▶ _Goal of the exercise_
Exactly as they appear below, repeat the lines from the one with "DIRECTED_ATTEMPT (R141). -/" through the one with "else if c.st", and no others.

▶ _Exercise input_
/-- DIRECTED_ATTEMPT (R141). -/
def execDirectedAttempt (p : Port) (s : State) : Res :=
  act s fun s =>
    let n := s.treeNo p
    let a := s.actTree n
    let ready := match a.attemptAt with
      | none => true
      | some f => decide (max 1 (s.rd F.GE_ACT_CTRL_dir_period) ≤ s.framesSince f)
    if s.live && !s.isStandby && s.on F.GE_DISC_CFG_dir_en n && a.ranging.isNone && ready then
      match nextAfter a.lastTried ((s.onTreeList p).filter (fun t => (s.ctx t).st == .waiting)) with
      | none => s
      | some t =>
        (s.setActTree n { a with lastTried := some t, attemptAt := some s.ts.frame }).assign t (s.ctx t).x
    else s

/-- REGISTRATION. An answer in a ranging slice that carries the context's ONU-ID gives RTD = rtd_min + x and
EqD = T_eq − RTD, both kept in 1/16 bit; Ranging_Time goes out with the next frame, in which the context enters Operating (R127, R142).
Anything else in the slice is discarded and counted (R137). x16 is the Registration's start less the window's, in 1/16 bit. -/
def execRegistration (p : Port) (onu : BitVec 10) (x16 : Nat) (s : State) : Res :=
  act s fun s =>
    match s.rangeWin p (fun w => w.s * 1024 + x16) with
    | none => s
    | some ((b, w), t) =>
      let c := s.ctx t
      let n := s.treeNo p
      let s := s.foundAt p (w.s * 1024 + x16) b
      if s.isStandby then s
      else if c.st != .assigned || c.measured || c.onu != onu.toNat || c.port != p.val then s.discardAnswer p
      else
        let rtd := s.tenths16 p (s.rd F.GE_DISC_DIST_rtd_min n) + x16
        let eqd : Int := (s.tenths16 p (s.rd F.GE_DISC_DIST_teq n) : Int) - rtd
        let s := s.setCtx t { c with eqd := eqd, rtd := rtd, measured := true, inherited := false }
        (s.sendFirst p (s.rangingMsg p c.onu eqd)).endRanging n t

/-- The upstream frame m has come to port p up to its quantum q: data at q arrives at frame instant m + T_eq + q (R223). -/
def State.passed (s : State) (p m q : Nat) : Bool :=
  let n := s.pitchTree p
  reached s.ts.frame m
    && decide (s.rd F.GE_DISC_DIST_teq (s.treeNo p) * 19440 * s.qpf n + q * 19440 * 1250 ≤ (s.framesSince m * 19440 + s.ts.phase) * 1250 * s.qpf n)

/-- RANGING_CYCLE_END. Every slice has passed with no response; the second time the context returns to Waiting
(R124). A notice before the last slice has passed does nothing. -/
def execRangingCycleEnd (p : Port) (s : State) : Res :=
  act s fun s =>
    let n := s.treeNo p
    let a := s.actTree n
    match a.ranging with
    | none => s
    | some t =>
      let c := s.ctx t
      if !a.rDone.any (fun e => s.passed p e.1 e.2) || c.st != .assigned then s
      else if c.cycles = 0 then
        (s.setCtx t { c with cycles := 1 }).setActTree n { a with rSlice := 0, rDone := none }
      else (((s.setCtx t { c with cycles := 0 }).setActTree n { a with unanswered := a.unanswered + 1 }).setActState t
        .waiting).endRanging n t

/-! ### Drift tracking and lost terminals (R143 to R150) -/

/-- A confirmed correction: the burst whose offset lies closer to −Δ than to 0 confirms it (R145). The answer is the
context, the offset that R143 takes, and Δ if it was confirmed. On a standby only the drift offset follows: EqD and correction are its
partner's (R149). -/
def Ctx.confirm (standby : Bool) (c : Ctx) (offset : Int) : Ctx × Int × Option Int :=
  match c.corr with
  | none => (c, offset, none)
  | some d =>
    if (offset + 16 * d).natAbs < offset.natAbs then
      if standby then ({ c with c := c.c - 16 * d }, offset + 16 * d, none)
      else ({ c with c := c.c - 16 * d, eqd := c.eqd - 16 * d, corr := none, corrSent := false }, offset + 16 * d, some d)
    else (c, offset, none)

--

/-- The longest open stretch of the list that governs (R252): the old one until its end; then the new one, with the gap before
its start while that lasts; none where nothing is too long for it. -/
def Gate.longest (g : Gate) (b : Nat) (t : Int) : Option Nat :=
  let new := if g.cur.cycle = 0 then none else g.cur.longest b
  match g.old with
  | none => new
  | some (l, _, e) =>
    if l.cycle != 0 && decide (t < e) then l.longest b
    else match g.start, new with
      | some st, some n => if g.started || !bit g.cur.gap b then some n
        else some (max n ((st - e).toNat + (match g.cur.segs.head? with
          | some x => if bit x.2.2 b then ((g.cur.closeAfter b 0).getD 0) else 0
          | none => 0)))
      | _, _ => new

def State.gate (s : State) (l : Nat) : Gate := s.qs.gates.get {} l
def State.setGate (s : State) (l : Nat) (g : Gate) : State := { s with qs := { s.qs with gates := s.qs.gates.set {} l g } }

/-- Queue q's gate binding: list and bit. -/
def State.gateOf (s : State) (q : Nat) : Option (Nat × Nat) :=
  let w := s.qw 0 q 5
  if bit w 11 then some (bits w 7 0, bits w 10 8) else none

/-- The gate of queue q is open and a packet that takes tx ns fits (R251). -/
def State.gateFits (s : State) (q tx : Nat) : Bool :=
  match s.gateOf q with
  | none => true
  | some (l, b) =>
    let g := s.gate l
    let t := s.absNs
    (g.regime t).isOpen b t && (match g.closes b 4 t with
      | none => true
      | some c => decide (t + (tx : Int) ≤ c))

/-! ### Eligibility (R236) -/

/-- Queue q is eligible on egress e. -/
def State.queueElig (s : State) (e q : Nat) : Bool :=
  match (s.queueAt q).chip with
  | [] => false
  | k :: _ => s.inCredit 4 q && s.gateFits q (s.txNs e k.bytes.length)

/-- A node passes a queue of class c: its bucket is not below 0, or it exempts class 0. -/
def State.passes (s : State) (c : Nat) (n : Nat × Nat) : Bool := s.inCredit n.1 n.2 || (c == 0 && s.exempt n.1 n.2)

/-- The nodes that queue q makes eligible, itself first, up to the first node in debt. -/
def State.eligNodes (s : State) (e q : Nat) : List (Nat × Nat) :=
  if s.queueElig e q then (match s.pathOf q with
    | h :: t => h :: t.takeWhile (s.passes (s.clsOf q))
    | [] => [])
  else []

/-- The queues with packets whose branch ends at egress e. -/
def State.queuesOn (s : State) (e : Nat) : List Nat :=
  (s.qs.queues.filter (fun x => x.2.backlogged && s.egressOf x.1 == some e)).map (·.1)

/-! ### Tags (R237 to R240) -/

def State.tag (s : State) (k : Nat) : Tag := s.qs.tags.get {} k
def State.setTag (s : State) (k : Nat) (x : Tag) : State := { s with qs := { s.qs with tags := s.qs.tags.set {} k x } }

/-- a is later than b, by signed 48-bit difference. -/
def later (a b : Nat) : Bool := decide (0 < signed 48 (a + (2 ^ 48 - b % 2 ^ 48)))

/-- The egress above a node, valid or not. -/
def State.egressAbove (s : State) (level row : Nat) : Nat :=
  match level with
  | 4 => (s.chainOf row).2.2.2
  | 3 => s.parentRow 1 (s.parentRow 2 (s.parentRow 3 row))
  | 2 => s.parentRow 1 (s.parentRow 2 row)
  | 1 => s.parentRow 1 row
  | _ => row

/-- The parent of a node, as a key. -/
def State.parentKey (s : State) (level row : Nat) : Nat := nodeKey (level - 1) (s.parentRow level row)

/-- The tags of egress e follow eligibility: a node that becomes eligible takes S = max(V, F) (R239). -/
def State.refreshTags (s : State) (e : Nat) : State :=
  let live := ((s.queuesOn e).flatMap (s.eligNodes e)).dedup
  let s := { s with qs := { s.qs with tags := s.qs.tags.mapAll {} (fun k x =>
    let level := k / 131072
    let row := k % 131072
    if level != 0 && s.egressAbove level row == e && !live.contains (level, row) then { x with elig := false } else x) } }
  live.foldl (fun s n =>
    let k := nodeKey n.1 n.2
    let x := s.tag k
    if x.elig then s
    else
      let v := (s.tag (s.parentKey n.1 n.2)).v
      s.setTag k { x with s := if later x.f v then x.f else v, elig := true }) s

==

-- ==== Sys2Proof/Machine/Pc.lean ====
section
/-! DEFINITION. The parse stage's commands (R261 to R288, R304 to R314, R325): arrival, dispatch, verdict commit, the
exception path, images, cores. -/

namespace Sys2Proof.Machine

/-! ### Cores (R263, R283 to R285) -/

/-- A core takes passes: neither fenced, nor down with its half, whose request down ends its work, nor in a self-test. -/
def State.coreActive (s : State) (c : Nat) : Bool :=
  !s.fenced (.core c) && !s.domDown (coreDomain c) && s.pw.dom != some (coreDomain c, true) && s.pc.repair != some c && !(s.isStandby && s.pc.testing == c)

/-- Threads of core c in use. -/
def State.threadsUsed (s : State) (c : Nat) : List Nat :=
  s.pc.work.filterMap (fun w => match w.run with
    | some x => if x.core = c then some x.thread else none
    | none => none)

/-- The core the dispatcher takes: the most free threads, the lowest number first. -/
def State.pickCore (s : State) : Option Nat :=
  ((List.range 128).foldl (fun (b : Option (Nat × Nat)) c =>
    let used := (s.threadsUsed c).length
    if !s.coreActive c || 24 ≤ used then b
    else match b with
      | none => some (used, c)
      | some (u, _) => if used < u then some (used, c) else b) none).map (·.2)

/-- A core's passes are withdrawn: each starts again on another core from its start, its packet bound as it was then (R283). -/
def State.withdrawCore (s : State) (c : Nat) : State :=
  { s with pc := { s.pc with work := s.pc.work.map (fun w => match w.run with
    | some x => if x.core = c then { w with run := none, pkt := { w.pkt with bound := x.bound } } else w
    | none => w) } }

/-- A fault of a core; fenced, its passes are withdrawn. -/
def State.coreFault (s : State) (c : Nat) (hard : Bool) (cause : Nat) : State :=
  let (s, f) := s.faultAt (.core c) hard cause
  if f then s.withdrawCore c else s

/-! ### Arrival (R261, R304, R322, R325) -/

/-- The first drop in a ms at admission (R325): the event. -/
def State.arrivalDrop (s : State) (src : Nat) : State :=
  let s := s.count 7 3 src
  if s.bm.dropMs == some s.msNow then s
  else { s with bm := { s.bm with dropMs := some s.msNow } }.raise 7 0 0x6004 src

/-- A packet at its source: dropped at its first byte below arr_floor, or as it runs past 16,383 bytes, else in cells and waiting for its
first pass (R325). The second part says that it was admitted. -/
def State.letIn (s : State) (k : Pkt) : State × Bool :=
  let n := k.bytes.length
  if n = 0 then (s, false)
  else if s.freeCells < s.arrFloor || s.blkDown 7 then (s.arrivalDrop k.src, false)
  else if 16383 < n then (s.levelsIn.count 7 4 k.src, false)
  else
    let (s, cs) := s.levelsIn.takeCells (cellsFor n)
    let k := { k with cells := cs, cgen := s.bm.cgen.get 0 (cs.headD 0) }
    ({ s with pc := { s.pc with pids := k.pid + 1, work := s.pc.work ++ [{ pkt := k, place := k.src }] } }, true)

▶ _Finished task_
/-- DIRECTED_ATTEMPT (R141). -/
def execDirectedAttempt (p : Port) (s : State) : Res :=
  act s fun s =>
    let n := s.treeNo p
    let a := s.actTree n
    let ready := match a.attemptAt with
      | none => true
      | some f => decide (max 1 (s.rd F.GE_ACT_CTRL_dir_period) ≤ s.framesSince f)
    if s.live && !s.isStandby && s.on F.GE_DISC_CFG_dir_en n && a.ranging.isNone && ready then
      match nextAfter a.lastTried ((s.onTreeList p).filter (fun t => (s.ctx t).st == .waiting)) with
      | none => s
      | some t =>
        (s.setActTree n { a with lastTried := some t, attemptAt := some s.ts.frame }).assign t (s.ctx t).x
    else s

/-- REGISTRATION. An answer in a ranging slice that carries the context's ONU-ID gives RTD = rtd_min + x and
EqD = T_eq − RTD, both kept in 1/16 bit; Ranging_Time goes out with the next frame, in which the context enters Operating (R127, R142).
Anything else in the slice is discarded and counted (R137). x16 is the Registration's start less the window's, in 1/16 bit. -/
def execRegistration (p : Port) (onu : BitVec 10) (x16 : Nat) (s : State) : Res :=
  act s fun s =>
    match s.rangeWin p (fun w => w.s * 1024 + x16) with
    | none => s
    | some ((b, w), t) =>
      let c := s.ctx t
      let n := s.treeNo p
      let s := s.foundAt p (w.s * 1024 + x16) b
      if s.isStandby then s
      else if c.st != .assigned || c.measured || c.onu != onu.toNat || c.port != p.val then s.discardAnswer p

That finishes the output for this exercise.